**ABOUT THIS TASK**
Find every line in the records below that holds the word "external" and copy it.

**DATA EXCERPTS**
-- ==== Sys2Proof/Machine/Code.lean ====
section
/-! DEFINITION. Graph images: their fields, and what their code and descriptors must keep on every path (R166, R192,
R200, R219, R220, R380). The walk carries what the code fixes: register values from constants, the places that they give,
and what has still to move through the external port. Where a register's value comes from the launch, the checks that
depend on it stay open, and their finding is the operand of GRAPH_CHECK_DONE (log entry 13). -/

namespace Sys2Proof.Machine

/-! ## Images (R219, R220) -/

/-- GID. -/
def gGid (d : Bytes) : Nat := fld d 0 2 % 1024
/-- PACE. -/
def gPace (d : Bytes) : Nat := fld d 2 1
/-- OUTKIND: pooled feature vectors. -/
def gVectors (d : Bytes) : Bool := bit (fld d 3 1) 0
/-- The version may run on core `c`. -/
def gCore (d : Bytes) (c : Nat) : Bool := bit (fld d 3 1) (1 + c)
/-- CODE_BUNDLES. -/
def gCode (d : Bytes) : Nat := fld d 4 4
/-- CONST_BYTES. -/
def gConst (d : Bytes) : Nat := fld d 8 4
/-- BUF_BYTES. -/
def gBuf (d : Bytes) : Nat := fld d 12 4
/-- NTABLES. -/
def gNtab (d : Bytes) : Nat := fld d 16 1
/-- NSEG. -/
def gNseg (d : Bytes) : Nat := fld d 17 1
/-- NOSEG. -/
def gNoseg (d : Bytes) : Nat := fld d 18 1
/-- CTX_COUNT. -/
def gCtxN (d : Bytes) : Nat := fld d 20 2 % 512

/-- Entry of window `w`, 2 to 7. -/
def gWin (d : Bytes) (w : Nat) : Bytes := slice d (32 + 16 * (w - 2)) 16
/-- KIND of a window entry. -/
def wKind (e : Bytes) : Nat := fld e 0 1
/-- WRITABLE of a window entry. -/
def wWr (e : Bytes) : Bool := bit (fld e 1 1) 0
/-- SGID of a window entry. -/
def wSgid (e : Bytes) : Nat := fld e 2 2 % 1024
/-- OFFSET of a window entry. -/
def wOff (e : Bytes) : Nat := fld e 4 4
/-- SIZE of a window entry. -/
def wSize (e : Bytes) : Nat := fld e 8 4

/-- Entry `k` of the table list. -/
def gTab (d : Bytes) (k : Nat) : Nat := fld d (128 + 4 * k) 4
/-- The TIDs of the table list. -/
def gTids (d : Bytes) : List Nat := (List.range (gNtab d)).map (fun k => gTab d k % 4096)
/-- OFFSET of input segment `k`. -/
def gSegOff (d : Bytes) (k : Nat) : Nat := fld d (384 + 8 * k) 4
/-- MAXLEN of input segment `k`. -/
def gSegMax (d : Bytes) (k : Nat) : Nat := fld d (388 + 8 * k) 4
/-- Windows of KIND 2, in window order. -/
def gShared (d : Bytes) : List Bytes := ((List.range 6).map (fun i => gWin d (i + 2))).filter (fun e => wKind e == 2)

/-- Length of the image a header describes. -/
def gLen (d : Bytes) : Nat := 1024 + 32 * gCode d + gConst d

/-! ## Bundles and descriptors of an image -/

/-- Bundle `i` of an image. -/
def bundleOf (d : Bytes) (i : Nat) : Option Bundle :=
  if i < gCode d then decodeBundle 0 1 (fld d (1024 + 32 * i) 32) else none

/-- A scratch address keeps its reserved bits 0 (R188). -/
def scrAddrOk (a : Nat) : Bool := bits a 28 26 == 0

/-- An operand reference keeps R188 and R139: reserved fields, KIND, FMT and GROUP. -/
def refOk (b : Bytes) : Bool :=
  let r := opRef b
  let l := fld b 15 1
  fld b 14 1 < 8 && match r.kind with
  | 0 => r.saddr == 0 && l == 0
  | 1 => r.addr < 4 && r.saddr == 0 && r.rowlen == 0 && l == 0
  | 4 => scrAddrOk r.addr && scrAddrOk r.saddr && r.rowlen % 256 == 0 && l < 32 &&
      (if r.fmt = 4 then r.group == 3 else r.fmt < 4 && r.group < 3)
  | 7 => r.addr < 8 && r.saddr == 0 && l == 0
  | _ => scrAddrOk r.addr && (r.panel || r.saddr == 0) && l < 16

/-- A matrix operand's columns: COL0 a multiple of 256, and the range inside ROWLEN unless the operand is panelled
(R191, R192). Where both operands are panelled, nothing bounds KB above (DESIGN CHOICE: R191 gives ROWLEN / 256, R192
leaves panelled operands out; log entry 170). -/
def maColsOk (r : OpRef) (kb : Nat) : Bool :=
  r.col0 % 256 == 0 && ((r.kind != 4 && r.panel) || r.col0 + 256 * kb ≤ r.rowlen)

/-- A matrix descriptor keeps R192. -/
def maDescOk (b : Bytes) : Bool :=
  let w := opRef (b.take 16)
  let x := opRef (slice b 16 16)
  let n := fld b 32 2
  let m := fld b 34 1
  let kb := fld b 36 2
  refOk (b.take 16) && refOk (slice b 16 16) && maComb w x && fld b 35 1 == 0 && allZero (b.drop 38) &&
    1 ≤ n && n ≤ 256 && 1 ≤ m && m ≤ 32 && 1 ≤ kb && maColsOk w kb && maColsOk x kb

/-- A vector descriptor, with the function of its instruction, keeps R192, R210 and R212. An AREF or DREF of KIND 0 is
accepted: A then reads +0 and D writes nothing (DESIGN CHOICE: R208 gives KIND 0 a meaning for BREF only; log entry
171). -/
def veDescOk (b : Bytes) (j : VeJob) : Bool :=
  let q (r : OpRef) : Bool := r.kind != 4 || r.col0 % 256 == 0
  let out (r : OpRef) : Bool := match r.kind with
    | 0 => true | 1 => true | 7 => true
    | 4 => refWin r.addr != 0 && refWin r.saddr != 0
    | _ => refWin r.addr != 0
  refOk (b.take 16) && refOk (slice b 16 16) && refOk (slice b 32 16) &&
    fld b 52 1 < 3 && allZero (slice b 53 3) && scrAddrOk (fld b 56 4) && allZero (slice b 60 4) &&
    1 ≤ j.rows && j.rows ≤ 4096 && 1 ≤ j.cols && j.cols ≤ 8704 && j.rows * j.cols ≤ 1048576 &&
    q j.a && q j.b && q j.d && out j.d && veFnOk j

/-- The fields of a collective descriptor that R380 fixes, apart from the size of the group. -/
def collFieldsOk (b : Bytes) : Bool :=
  let k := gKind b
  let n := fld b 12 4
  1 ≤ k && k ≤ 4 && fld b 1 1 == 0 && fld b 23 1 == 0 && allZero (b.drop 32) &&
    (k == 4 || (64 ≤ n && n ≤ 16 * 2 ^ 20 && n % 64 == 0)) &&
    (k != 1 || (n ≤ fld b 16 4 && fld b 16 4 % 64 == 0)) &&
    ((k != 2 && k != 3) || fld b 22 1 < 64) &&
    ((k != 1 && k != 2) || scrAddrOk (fld b 4 4)) &&
    ((k != 1 && k != 3) || (scrAddrOk (fld b 8 4) && refWin (fld b 8 4) != 0))

/-! ## A place on a path -/

/-- A range that an instruction moves through the external port: the data of an input segment, of a slice or of a
collective that lands, or a body, an output or a block that is read. -/
structure Ext where
  /-- Offset and length in the buffer region; none where the code does not fix them. -/
  at_ : Option (Nat × Nat)
  ctr : Nat
  /-- How many instructions had named the counter, this one among them. -/
  idx : Nat
  wr : Bool
  /-- A WAIT may have reported it. -/
  maybe : Bool := false
  deriving DecidableEq, Repr

/-- A range of the buffer region that the core port reads or writes, and the cycles until its last access. -/
structure Port where
  off : Nat
  len : Nat
  wr : Bool
  till : Nat
  deriving DecidableEq, Repr

/-- A place on a path: the bundle, the loops around it (first bundle, last, iterations left where the code fixes them),
and in cycles from now: the last preemption point, the engines' next issue, when each set is visible and when it has been
read, when every MA and VE instruction has written, and the register writes, bank uses and accesses to come. -/
structure Walk where
  pc : Nat
  loops : List (Nat × Nat × Option Nat) := []
  /-- Cycles since the last preemption point. -/
  gap : Nat := 0
  ma : Nat := 0
  ve : Nat := 0
  vis : List Nat := [0, 0, 0, 0]
  rdv : List Nat := [0, 0, 0, 0]
  mav : Nat := 0
  /-- A GISSUE has issued. -/
  gis : Bool := false
  /-- Where the body of the last GISSUE ends, window and offset. -/
  chain : Option (Nat × Nat) := none
  /-- The value of each register that the code fixes. -/
  vals : List (Option Word) := []
  regs : List (Nat × Nat × Option Word) := []
  banks : List (Nat × Nat) := []
  /-- Instructions so far that named each counter. -/
  sent : List Nat := []
  exts : List Ext := []
  ports : List Port := []
  /-- A branch or a loop count was not fixed by the code. -/
  split : Bool := false
  /-- The path has gone back after such a branch: registers and ranges are no longer followed. -/
  vague : Bool := false
  deriving DecidableEq, Repr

**OUTPUT OF THE TASK**
and what has still to move through the external port. Where a register's value comes from the launch, the checks that
/-- A range that an instruction moves through the external port: the data of an input segment, of a slice or of a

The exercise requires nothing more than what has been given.